[yt-dev] new ART front end (artio)

Sun Nov 18 15:28:16 PST 2012

Hi Matt,

Thanks for writing!  I'm sorry I didn't get to this sooner; I had a lot going on this weekend.

Of course, and you warned us.  Hope it's been a good busy.

The documentation of code frontends for 2.x should be reasonably up to date, but there is not yet any documentation of code frontends for the 3.0 work, where things like object selection and so on have been completely reworked.  I recognize this as a deficiency, particularly as it's the time where other developers can and should start trying to use 3.0, so I will endeavor as time allows to document things.  Please don't hesitate to ask questions!

Understandable, particularly when the interfaces may be in flux.  I didn't mean it as a criticism, but rather
a statement of fact.  As a first go, it might be useful to mark certain parts of the 2.x documentation as deprecated.

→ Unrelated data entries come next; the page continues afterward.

/-- The `dif-data` and `vif-code` rows under the default ROMs (43_dif_vif_rom.md R201, R211): each its layout and number of
data bytes, or its quantity, unit and scale. The tables are the spec's general knowledge, but for the quantities of VIF
codes 0x06 and 0x13 (log 17); that a row hands its entry back is the model's (log 12). -/
def Obligations.TheDefaultTables : Prop :=
  (∀ (s : State) (e g : BitVec 1) (f : BitVec 2), s.cfg.difRom = defaultDifRom →
    HandsBack (.difData0NoData e g f) s (.dataField .noData (.fixed 0))
    ∧ HandsBack (.difData1Int1 e g f) s (.dataField (.int .w1) (.fixed 1))
    ∧ HandsBack (.difData2Int2 e g f) s (.dataField (.int .w2) (.fixed 2))
    ∧ HandsBack (.difData3Int3 e g f) s (.dataField (.int .w3) (.fixed 3))
    ∧ HandsBack (.difData4Int4 e g f) s (.dataField (.int .w4) (.fixed 4))
    ∧ HandsBack (.difData5Real32 e g f) s (.dataField .real32 (.fixed 4))
    ∧ HandsBack (.difData6Int6 e g f) s (.dataField (.int .w6) (.fixed 6))
    ∧ HandsBack (.difData7Int8 e g f) s (.dataField (.int .w8) (.fixed 8))
    ∧ HandsBack (.difData8Selection e g f) s (.dataField .selection (.fixed 0))
    ∧ HandsBack (.difData9Bcd2 e g f) s (.dataField (.bcd 2) (.fixed 1))
    ∧ HandsBack (.difDataABcd4 e g f) s (.dataField (.bcd 4) (.fixed 2))
    ∧ HandsBack (.difDataBBcd6 e g f) s (.dataField (.bcd 6) (.fixed 3))
    ∧ HandsBack (.difDataCBcd8 e g f) s (.dataField (.bcd 8) (.fixed 4))
    ∧ HandsBack (.difDataDVarLen e g f) s (.dataField .varLen .onePlusLvar)
    ∧ HandsBack (.difDataEBcd12 e g f) s (.dataField (.bcd 12) (.fixed 6))
    ∧ HandsBack (.difDataFSpecial e g f) s (.dataField .special .special))
  ∧ ∀ (s : State) (e : BitVec 1), s.cfg.vifRom = defaultVifRom →
    (∀ n : BitVec 3,
      HandsBack (.vif00Energy e n) s (.entry (.known .energy .wattHour (n.toNat - 3)))
      ∧ HandsBack (.vif08Energy e n) s (.entry (.known .energy .joule n.toNat))
      ∧ HandsBack (.vif10Volume e n) s (.entry (.known .volume .cubicMetre (n.toNat - 6)))
      ∧ HandsBack (.vif18Mass e n) s (.entry (.known .mass .kilogram (n.toNat - 3)))
      ∧ HandsBack (.vif28Power e n) s (.entry (.known .power .watt (n.toNat - 3)))
      ∧ HandsBack (.vif30Power e n) s (.entry (.known .power .joulePerHour n.toNat))
      ∧ HandsBack (.vif38VolumeFlow e n) s (.entry (.known .volumeFlow .cubicMetrePerHour (n.toNat - 6)))
      ∧ HandsBack (.vif40VolumeFlow e n) s (.entry (.known .volumeFlow .cubicMetrePerMinute (n.toNat - 7)))
      ∧ HandsBack (.vif48VolumeFlow e n) s (.entry (.known .volumeFlow .cubicMetrePerSecond (n.toNat - 9)))
      ∧ HandsBack (.vif50MassFlow e n) s (.entry (.known .massFlow .kilogramPerHour (n.toNat - 3))))
    ∧ (∀ n : BitVec 2,
      HandsBack (.vif58FlowTemperature e n) s (.entry (.known .flowTemperature .degreeCelsius (n.toNat - 3)))
      ∧ HandsBack (.vif5CReturnTemperature e n) s (.entry (.known .returnTemperature .degreeCelsius (n.toNat - 3)))
      ∧ HandsBack (.vif60TemperatureDifference e n) s (.entry (.known .temperatureDifference .kelvin (n.toNat - 3)))
      ∧ HandsBack (.vif64ExternalTemperature e n) s (.entry (.known .externalTemperature .degreeCelsius (n.toNat - 3)))
      ∧ HandsBack (.vif68Pressure e n) s (.entry (.known .pressure .bar (n.toNat - 3))))
    ∧ (∀ q ∈ ([(0, .second), (1, .minute), (2, .hour), (3, .day)] : List (BitVec 2 × PhysUnit)),
      HandsBack (.vif20OnTime e q.1) s (.entry (.known .onTime q.2 0))
      ∧ HandsBack (.vif24OperatingTime e q.1) s (.entry (.known .operatingTime q.2 0))
      ∧ HandsBack (.vif70AveragingDuration e q.1) s (.entry (.known .averagingDuration q.2 0))
      ∧ HandsBack (.vif74ActualityDuration e q.1) s (.entry (.known .actualityDuration q.2 0)))
    ∧ HandsBack (.vif6CTimePoint e) s (.entry (.known .timePoint .date 0))
    ∧ HandsBack (.vif6DTimePoint e) s (.entry (.known .timePoint .dateTime 0))
    ∧ HandsBack (.vif6EHcaUnits e) s (.entry (.known .hcaUnits .dimensionless 0))
    ∧ HandsBack (.vif6FReserved e) s (.entry .reserved)
    ∧ HandsBack (.vif78FabricationNo e) s (.entry (.known .fabricationNo .noUnit 0))
    ∧ HandsBack (.vif79EnhancedId e) s (.entry (.known .enhancedId .noUnit 0))
    ∧ HandsBack (.vif7ABusAddress e) s (.entry (.known .busAddress .noUnit 0))
    ∧ HandsBack (.vif7BExtTableFB e) s (.entry (.extTable .fb))
    ∧ HandsBack (.vif7CPlainText e) s (.entry .plainText)
    ∧ HandsBack (.vif7DExtTableFD e) s (.entry (.extTable .fd))
    ∧ HandsBack (.vif7EAnyVif e) s (.entry .anyVif)
    ∧ HandsBack (.vif7FMfrSpecific e) s (.entry .mfrSpecific)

We currently are able to read parameters from artio and set a few fields and units.  This
development has produced the following questions:

- Is there a list of the properties of StaticOutput that are required?  Each front-end has a slightly
different list and it's not clear which ones are in current use or required (except when the code
throws an exception on load) .  For now we're setting the following:

dimensionality
refine_by
domain_dimensions
domain_left_edge
domain_right_edge
min_level
max_level
current_time

and in the case of cosmological simulations:
cosmological_simulation
omega_lambda
omega_matter
hubble_constant
current_redshift

Yup, I believe most are needed.  max_level I think is used some places, min_level is probably not used much more at all (as in, allowing the default to be set by the base class should be okay) and I think the others are all enumerated in the wiki or the doc page about writing a new frontend.

and
parameters["initial_redshift']
parameters["HydroMethod"]

I would like to get rid of these.  The first I have no idea why is required (where did this error get thrown?) and the second is really a proxy for things like "How do I calculate thermal energy?" or "Do these values need to be center-differenced to get cell-centered quantities?"  I'd like to see places where they appear outside of yt/frontends identified and removed.  Both uses can be handled much more simply by derived fields.

I think initial_redshift was my guess at the proper name, given a comment somewhere in the code that CosmologicalInitialRedshift or something
like it was deprecated.  I agree pushing as much into the front-ends is ideal, even if those front-ends simply call up the class hierarchy.

what about units?  time_units?

Casey's going to be working on this, but for now, putting units into the "units" dictionary would work fine.  I will be working with Casey to re-work how things like length units, code units for fields, and so on are accessed.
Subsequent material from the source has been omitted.